__Extracted material__
/-- R14, R69, R90, R99, R178, R181: the sixteenth undelivered frame in a row isolates the station and empties its lanes: each mark that
waits behind the abandoned head is locally delivered in lane order, from the point's present record, and each OPERATOR entry is counted
dropped. What the emptying itself does in any state is the first clause. -/
def Obligations.SixteenthUndeliveredIsolates : Prop :=
  (∀ s : State,
    (emptyLanes s).link = { s.link with lanes := .empty, sending := none, undeliveredRun := 0 } ∧
    (emptyLanes s).ann.operatorDropped = Counter.bumpBy s.link.lanes.operator.length s.ann.operatorDropped ∧
    (∀ p : PointNo, (emptyLanes s).reportMark p = .none) ∧
    (∀ n, s.me = some n →
      (emptyLanes s).table =
        s.link.lanes.report.foldl (fun t m => (applyContents s.me false n (s.contents m.point) ⟨t, []⟩).table) s.table ∧
      (emptyLanes s).repair = s.repair) ∧
    (emptyLanes s).control = s.control ∧ (emptyLanes s).engine = s.engine ∧ (emptyLanes s).roster = s.roster ∧
    (emptyLanes s).monitor = s.monitor ∧ (emptyLanes s).service = s.service ∧ (emptyLanes s).pins = s.pins) ∧
  ∀ (c : Instr) (s : State) (a : Attempt), (c = .collided ∨ c = .objected) → s.active = true →
    s.link.sending = some a → ¬(a.lane = .roll ∧ s.link.lanes.leaveOwed = true) →
    7 ≤ headFailed a.lane s.link.lanes → 15 ≤ s.link.undeliveredRun →
    let waiting := dropUndelivered a.lane (failHead a.lane s.link.lanes)
    ∃ t, exec c s = .next t ∧ t.link.lanes = .empty ∧ t.link.sending = none ∧ t.link.undeliveredRun = 0 ∧
      t.link.degraded = true ∧ t.link.undelivered = s.link.undelivered.bump ∧ t.roster.presence = .stopped ∧
      s.emptiesLanes waiting t ∧
      (s.link.degraded = true → s.anyCause = s.engine.healthLevel → ∀ n, s.me = some n →
        t.table =
          waiting.report.foldl (fun u m => (applyContents s.me false n (s.contents m.point) ⟨u, []⟩).table) s.table) ∧
      (∀ p : PointNo, p ≠ 16 → t.point p = s.point p) ∧ t.monitor = s.monitor ∧ t.service = s.service ∧ t.pins = s.pins ∧
      (s.control.supply = .normal → t.control.station = .isolated ∧ t.control.isolationHold = .running 2000 0) ∧
      (s.control.supply = .low → t.control.station = .departed ∧ t.control.isolationHold = .stopped)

__Goal of the exercise__
Reproduce each line of the records in which the string "degraded" appears.

__Your solution__
      t.link.degraded = true ∧ t.link.undelivered = s.link.undelivered.bump ∧ t.roster.presence = .stopped ∧
      (s.link.degraded = true → s.anyCause = s.engine.healthLevel → ∀ n, s.me = some n →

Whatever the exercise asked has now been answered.